Who’s Who of the American corporate world including Master Card CEO Ajay Banga and Sanjay Mehrotra from Micron were also present in the East Room of the White House during the signing ceremony.
“This historic agreement includes a major commitment by China to make significant reforms in a wide range of critical areas and to make substantial additional purchases of American goods and services in the coming years,” the White House said.
This agreement is strengthened by a strong dispute resolution system that ensures prompt and effective implementation and enforcement of this historic deal, it said.
Reactions to the trade deal
Congressman Kevin Brady, Chairman of the House Ways and Means Committee described this as a historic day for American workers and businesses.
“President Trump, Trade Ambassador Lighthizer and Secretary Mnuchin are achieving what no White House has before them: a strong, real and enforceable commitment from China to end unfair trade practices and level the playing field for American workers, manufacturers, farmers, and businesses,” he said.
“I hope this proves to be a turning point in our economic relationship with China, but I’ve seen enough history to be clear-eyed,” Senator Chuck Grassley said.
“Not only must China follow through with its commitments in this phase one deal, but also work toward a comprehensive agreement that ends forced technology transfers, intellectual property theft and unfair restrictions on US goods, including agriculture. Only then will we know if China can be a reliable economic partner in the 21st century,” Grassley said.

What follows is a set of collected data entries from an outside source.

/-! A context updated. -/

@[simp] theorem State.updCtx_mem (s : State) (c : Nat) (f : Ctx → Ctx) : (s.updCtx c f).mem = s.mem := rfl
@[simp] theorem State.updCtx_l1 (s : State) (c : Nat) (f : Ctx → Ctx) : (s.updCtx c f).l1 = s.l1 := rfl
@[simp] theorem State.updCtx_l1Stream (s : State) (c : Nat) (f : Ctx → Ctx) : (s.updCtx c f).l1Stream = s.l1Stream := rfl
@[simp] theorem State.updCtx_l2 (s : State) (c : Nat) (f : Ctx → Ctx) : (s.updCtx c f).l2 = s.l2 := rfl
@[simp] theorem State.updCtx_dir (s : State) (c : Nat) (f : Ctx → Ctx) : (s.updCtx c f).dir = s.dir := rfl
@[simp] theorem State.updCtx_dirOrder (s : State) (c : Nat) (f : Ctx → Ctx) : (s.updCtx c f).dirOrder = s.dirOrder := rfl
@[simp] theorem State.updCtx_backInv (s : State) (c : Nat) (f : Ctx → Ctx) : (s.updCtx c f).backInv = s.backInv := rfl
@[simp] theorem State.updCtx_msgs (s : State) (c : Nat) (f : Ctx → Ctx) : (s.updCtx c f).msgs = s.msgs := rfl
@[simp] theorem State.updCtx_txns (s : State) (c : Nat) (f : Ctx → Ctx) : (s.updCtx c f).txns = s.txns := rfl
@[simp] theorem State.updCtx_queued (s : State) (c : Nat) (f : Ctx → Ctx) : (s.updCtx c f).queued = s.queued := rfl
@[simp] theorem State.updCtx_asked (s : State) (c : Nat) (f : Ctx → Ctx) : (s.updCtx c f).asked = s.asked := rfl
@[simp] theorem State.updCtx_rwq (s : State) (c : Nat) (f : Ctx → Ctx) : (s.updCtx c f).rwq = s.rwq := rfl
@[simp] theorem State.updCtx_tlb (s : State) (c : Nat) (f : Ctx → Ctx) : (s.updCtx c f).tlb = s.tlb := rfl
@[simp] theorem State.updCtx_poison (s : State) (c : Nat) (f : Ctx → Ctx) : (s.updCtx c f).poison = s.poison := rfl
@[simp] theorem State.updCtx_retiredChunks (s : State) (c : Nat) (f : Ctx → Ctx) : (s.updCtx c f).retiredChunks = s.retiredChunks := rfl
@[simp] theorem State.updCtx_reqs (s : State) (c : Nat) (f : Ctx → Ctx) : (s.updCtx c f).reqs = s.reqs := rfl
@[simp] theorem State.updCtx_ops (s : State) (c : Nat) (f : Ctx → Ctx) : (s.updCtx c f).ops = s.ops := rfl
@[simp] theorem State.updCtx_rels (s : State) (c : Nat) (f : Ctx → Ctx) : (s.updCtx c f).rels = s.rels := rfl
@[simp] theorem State.updCtx_heats (s : State) (c : Nat) (f : Ctx → Ctx) : (s.updCtx c f).heats = s.heats := rfl
@[simp] theorem State.updCtx_units (s : State) (c : Nat) (f : Ctx → Ctx) : (s.updCtx c f).units = s.units := rfl
@[simp] theorem State.updCtx_arrays (s : State) (c : Nat) (f : Ctx → Ctx) : (s.updCtx c f).arrays = s.arrays := rfl
@[simp] theorem State.updCtx_kernels (s : State) (c : Nat) (f : Ctx → Ctx) : (s.updCtx c f).kernels = s.kernels := rfl
@[simp] theorem State.updCtx_lastStart (s : State) (c : Nat) (f : Ctx → Ctx) : (s.updCtx c f).lastStart = s.lastStart := rfl
@[simp] theorem State.updCtx_postings (s : State) (c : Nat) (f : Ctx → Ctx) : (s.updCtx c f).postings = s.postings := rfl
@[simp] theorem State.updCtx_records (s : State) (c : Nat) (f : Ctx → Ctx) : (s.updCtx c f).records = s.records := rfl
@[simp] theorem State.updCtx_postCount (s : State) (c : Nat) (f : Ctx → Ctx) : (s.updCtx c f).postCount = s.postCount := rfl
@[simp] theorem State.updCtx_cards (s : State) (c : Nat) (f : Ctx → Ctx) : (s.updCtx c f).cards = s.cards := rfl
@[simp] theorem State.updCtx_runs (s : State) (c : Nat) (f : Ctx → Ctx) : (s.updCtx c f).runs = s.runs := rfl
@[simp] theorem State.updCtx_groups (s : State) (c : Nat) (f : Ctx → Ctx) : (s.updCtx c f).groups = s.groups := rfl
@[simp] theorem State.updCtx_arb (s : State) (c : Nat) (f : Ctx → Ctx) : (s.updCtx c f).arb = s.arb := rfl
@[simp] theorem State.updCtx_token (s : State) (c : Nat) (f : Ctx → Ctx) : (s.updCtx c f).token = s.token := rfl
@[simp] theorem State.updCtx_tokenQ (s : State) (c : Nat) (f : Ctx → Ctx) : (s.updCtx c f).tokenQ = s.tokenQ := rfl
@[simp] theorem State.updCtx_lastDeal (s : State) (c : Nat) (f : Ctx → Ctx) : (s.updCtx c f).lastDeal = s.lastDeal := rfl
@[simp] theorem State.updCtx_fencedDies (s : State) (c : Nat) (f : Ctx → Ctx) : (s.updCtx c f).fencedDies = s.fencedDies := rfl
@[simp] theorem State.updCtx_suspicions (s : State) (c : Nat) (f : Ctx → Ctx) : (s.updCtx c f).suspicions = s.suspicions := rfl
@[simp] theorem State.updCtx_bist (s : State) (c : Nat) (f : Ctx → Ctx) : (s.updCtx c f).bist = s.bist := rfl
@[simp] theorem State.updCtx_resetting (s : State) (c : Nat) (f : Ctx → Ctx) : (s.updCtx c f).resetting = s.resetting := rfl
@[simp] theorem State.updCtx_fused (s : State) (c : Nat) (f : Ctx → Ctx) : (s.updCtx c f).fused = s.fused := rfl
@[simp] theorem State.updCtx_field (s : State) (c : Nat) (f : Ctx → Ctx) : (s.updCtx c f).field = s.field := rfl
@[simp] theorem State.updCtx_nvField (s : State) (c : Nat) (f : Ctx → Ctx) : (s.updCtx c f).nvField = s.nvField := rfl
@[simp] theorem State.updCtx_lanesUsed (s : State) (c : Nat) (f : Ctx → Ctx) : (s.updCtx c f).lanesUsed = s.lanesUsed := rfl
@[simp] theorem State.updCtx_sb (s : State) (c : Nat) (f : Ctx → Ctx) : (s.updCtx c f).sb = s.sb := rfl
@[simp] theorem State.updCtx_tap (s : State) (c : Nat) (f : Ctx → Ctx) : (s.updCtx c f).tap = s.tap := rfl
@[simp] theorem State.updCtx_ports (s : State) (c : Nat) (f : Ctx → Ctx) : (s.updCtx c f).ports = s.ports := rfl
@[simp] theorem State.updCtx_out (s : State) (c : Nat) (f : Ctx → Ctx) : (s.updCtx c f).out = s.out := rfl
@[simp] theorem State.updCtx_uet (s : State) (c : Nat) (f : Ctx → Ctx) : (s.updCtx c f).uet = s.uet := rfl
@[simp] theorem State.updCtx_maps (s : State) (c : Nat) (f : Ctx → Ctx) : (s.updCtx c f).maps = s.maps := rfl
@[simp] theorem State.updCtx_sbOut (s : State) (c : Nat) (f : Ctx → Ctx) : (s.updCtx c f).sbOut = s.sbOut := rfl
@[simp] theorem State.updCtx_resets (s : State) (c : Nat) (f : Ctx → Ctx) : (s.updCtx c f).resets = s.resets := rfl
@[simp] theorem State.updCtx_now (s : State) (c : Nat) (f : Ctx → Ctx) : (s.updCtx c f).now = s.now := rfl
@[simp] theorem State.updCtx_nid (s : State) (c : Nat) (f : Ctx → Ctx) : (s.updCtx c f).nid = s.nid := rfl
@[simp] theorem State.updCtx_agenda (s : State) (c : Nat) (f : Ctx → Ctx) : (s.updCtx c f).agenda = s.agenda := rfl
@[simp] theorem State.updCtx_iss (s : State) (c : Nat) (f : Ctx → Ctx) : (s.updCtx c f).iss = s.iss := rfl

/-! A kernel updated. -/

@[simp] theorem State.updKernel_mem (s : State) (c n : Nat) (f : Kernel → Kernel) : (s.updKernel c n f).mem = s.mem := rfl
@[simp] theorem State.updKernel_l1 (s : State) (c n : Nat) (f : Kernel → Kernel) : (s.updKernel c n f).l1 = s.l1 := rfl
@[simp] theorem State.updKernel_l1Stream (s : State) (c n : Nat) (f : Kernel → Kernel) : (s.updKernel c n f).l1Stream = s.l1Stream := rfl
@[simp] theorem State.updKernel_l2 (s : State) (c n : Nat) (f : Kernel → Kernel) : (s.updKernel c n f).l2 = s.l2 := rfl
@[simp] theorem State.updKernel_dir (s : State) (c n : Nat) (f : Kernel → Kernel) : (s.updKernel c n f).dir = s.dir := rfl
@[simp] theorem State.updKernel_dirOrder (s : State) (c n : Nat) (f : Kernel → Kernel) : (s.updKernel c n f).dirOrder = s.dirOrder := rfl
@[simp] theorem State.updKernel_backInv (s : State) (c n : Nat) (f : Kernel → Kernel) : (s.updKernel c n f).backInv = s.backInv := rfl
@[simp] theorem State.updKernel_msgs (s : State) (c n : Nat) (f : Kernel → Kernel) : (s.updKernel c n f).msgs = s.msgs := rfl
@[simp] theorem State.updKernel_txns (s : State) (c n : Nat) (f : Kernel → Kernel) : (s.updKernel c n f).txns = s.txns := rfl
@[simp] theorem State.updKernel_queued (s : State) (c n : Nat) (f : Kernel → Kernel) : (s.updKernel c n f).queued = s.queued := rfl
@[simp] theorem State.updKernel_asked (s : State) (c n : Nat) (f : Kernel → Kernel) : (s.updKernel c n f).asked = s.asked := rfl
@[simp] theorem State.updKernel_rwq (s : State) (c n : Nat) (f : Kernel → Kernel) : (s.updKernel c n f).rwq = s.rwq := rfl
@[simp] theorem State.updKernel_tlb (s : State) (c n : Nat) (f : Kernel → Kernel) : (s.updKernel c n f).tlb = s.tlb := rfl
@[simp] theorem State.updKernel_poison (s : State) (c n : Nat) (f : Kernel → Kernel) : (s.updKernel c n f).poison = s.poison := rfl
@[simp] theorem State.updKernel_retiredChunks (s : State) (c n : Nat) (f : Kernel → Kernel) : (s.updKernel c n f).retiredChunks = s.retiredChunks := rfl
@[simp] theorem State.updKernel_reqs (s : State) (c n : Nat) (f : Kernel → Kernel) : (s.updKernel c n f).reqs = s.reqs := rfl
@[simp] theorem State.updKernel_ops (s : State) (c n : Nat) (f : Kernel → Kernel) : (s.updKernel c n f).ops = s.ops := rfl
@[simp] theorem State.updKernel_rels (s : State) (c n : Nat) (f : Kernel → Kernel) : (s.updKernel c n f).rels = s.rels := rfl
@[simp] theorem State.updKernel_heats (s : State) (c n : Nat) (f : Kernel → Kernel) : (s.updKernel c n f).heats = s.heats := rfl
@[simp] theorem State.updKernel_units (s : State) (c n : Nat) (f : Kernel → Kernel) : (s.updKernel c n f).units = s.units := rfl
@[simp] theorem State.updKernel_arrays (s : State) (c n : Nat) (f : Kernel → Kernel) : (s.updKernel c n f).arrays = s.arrays := rfl
@[simp] theorem State.updKernel_ctxs (s : State) (c n : Nat) (f : Kernel → Kernel) : (s.updKernel c n f).ctxs = s.ctxs := rfl
@[simp] theorem State.updKernel_lastStart (s : State) (c n : Nat) (f : Kernel → Kernel) : (s.updKernel c n f).lastStart = s.lastStart := rfl
@[simp] theorem State.updKernel_postings (s : State) (c n : Nat) (f : Kernel → Kernel) : (s.updKernel c n f).postings = s.postings := rfl
@[simp] theorem State.updKernel_records (s : State) (c n : Nat) (f : Kernel → Kernel) : (s.updKernel c n f).records = s.records := rfl
@[simp] theorem State.updKernel_postCount (s : State) (c n : Nat) (f : Kernel → Kernel) : (s.updKernel c n f).postCount = s.postCount := rfl
@[simp] theorem State.updKernel_cards (s : State) (c n : Nat) (f : Kernel → Kernel) : (s.updKernel c n f).cards = s.cards := rfl
@[simp] theorem State.updKernel_runs (s : State) (c n : Nat) (f : Kernel → Kernel) : (s.updKernel c n f).runs = s.runs := rfl
@[simp] theorem State.updKernel_groups (s : State) (c n : Nat) (f : Kernel → Kernel) : (s.updKernel c n f).groups = s.groups := rfl
@[simp] theorem State.updKernel_arb (s : State) (c n : Nat) (f : Kernel → Kernel) : (s.updKernel c n f).arb = s.arb := rfl
@[simp] theorem State.updKernel_token (s : State) (c n : Nat) (f : Kernel → Kernel) : (s.updKernel c n f).token = s.token := rfl
@[simp] theorem State.updKernel_tokenQ (s : State) (c n : Nat) (f : Kernel → Kernel) : (s.updKernel c n f).tokenQ = s.tokenQ := rfl
@[simp] theorem State.updKernel_lastDeal (s : State) (c n : Nat) (f : Kernel → Kernel) : (s.updKernel c n f).lastDeal = s.lastDeal := rfl
@[simp] theorem State.updKernel_fencedDies (s : State) (c n : Nat) (f : Kernel → Kernel) : (s.updKernel c n f).fencedDies = s.fencedDies := rfl
@[simp] theorem State.updKernel_suspicions (s : State) (c n : Nat) (f : Kernel → Kernel) : (s.updKernel c n f).suspicions = s.suspicions := rfl
@[simp] theorem State.updKernel_bist (s : State) (c n : Nat) (f : Kernel → Kernel) : (s.updKernel c n f).bist = s.bist := rfl
@[simp] theorem State.updKernel_resetting (s : State) (c n : Nat) (f : Kernel → Kernel) : (s.updKernel c n f).resetting = s.resetting := rfl
@[simp] theorem State.updKernel_fused (s : State) (c n : Nat) (f : Kernel → Kernel) : (s.updKernel c n f).fused = s.fused := rfl
@[simp] theorem State.updKernel_field (s : State) (c n : Nat) (f : Kernel → Kernel) : (s.updKernel c n f).field = s.field := rfl
@[simp] theorem State.updKernel_nvField (s : State) (c n : Nat) (f : Kernel → Kernel) : (s.updKernel c n f).nvField = s.nvField := rfl
@[simp] theorem State.updKernel_lanesUsed (s : State) (c n : Nat) (f : Kernel → Kernel) : (s.updKernel c n f).lanesUsed = s.lanesUsed := rfl
@[simp] theorem State.updKernel_sb (s : State) (c n : Nat) (f : Kernel → Kernel) : (s.updKernel c n f).sb = s.sb := rfl
@[simp] theorem State.updKernel_tap (s : State) (c n : Nat) (f : Kernel → Kernel) : (s.updKernel c n f).tap = s.tap := rfl
@[simp] theorem State.updKernel_ports (s : State) (c n : Nat) (f : Kernel → Kernel) : (s.updKernel c n f).ports = s.ports := rfl
@[simp] theorem State.updKernel_out (s : State) (c n : Nat) (f : Kernel → Kernel) : (s.updKernel c n f).out = s.out := rfl
@[simp] theorem State.updKernel_uet (s : State) (c n : Nat) (f : Kernel → Kernel) : (s.updKernel c n f).uet = s.uet := rfl
@[simp] theorem State.updKernel_maps (s : State) (c n : Nat) (f : Kernel → Kernel) : (s.updKernel c n f).maps = s.maps := rfl
@[simp] theorem State.updKernel_sbOut (s : State) (c n : Nat) (f : Kernel → Kernel) : (s.updKernel c n f).sbOut = s.sbOut := rfl
@[simp] theorem State.updKernel_resets (s : State) (c n : Nat) (f : Kernel → Kernel) : (s.updKernel c n f).resets = s.resets := rfl
@[simp] theorem State.updKernel_now (s : State) (c n : Nat) (f : Kernel → Kernel) : (s.updKernel c n f).now = s.now := rfl
@[simp] theorem State.updKernel_nid (s : State) (c n : Nat) (f : Kernel → Kernel) : (s.updKernel c n f).nid = s.nid := rfl
@[simp] theorem State.updKernel_agenda (s : State) (c n : Nat) (f : Kernel → Kernel) : (s.updKernel c n f).agenda = s.agenda := rfl
@[simp] theorem State.updKernel_iss (s : State) (c n : Nat) (f : Kernel → Kernel) : (s.updKernel c n f).iss = s.iss := rfl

Former US Vice President Joe Biden, who is a leading Democratic presidential candidate, alleged that China is the big winner of Trump’s “phase-one” trade deal with Beijing.
“True to form, Trump is getting precious little in return for the significant pain and uncertainty he has imposed on our economy, farmers, and workers,” he said.
“The deal won’t actually resolve the real issues at the heart of the dispute, including industrial subsidies, support for state-owned enterprises, cybertheft, and other predatory practices in trade and technology,” Biden said.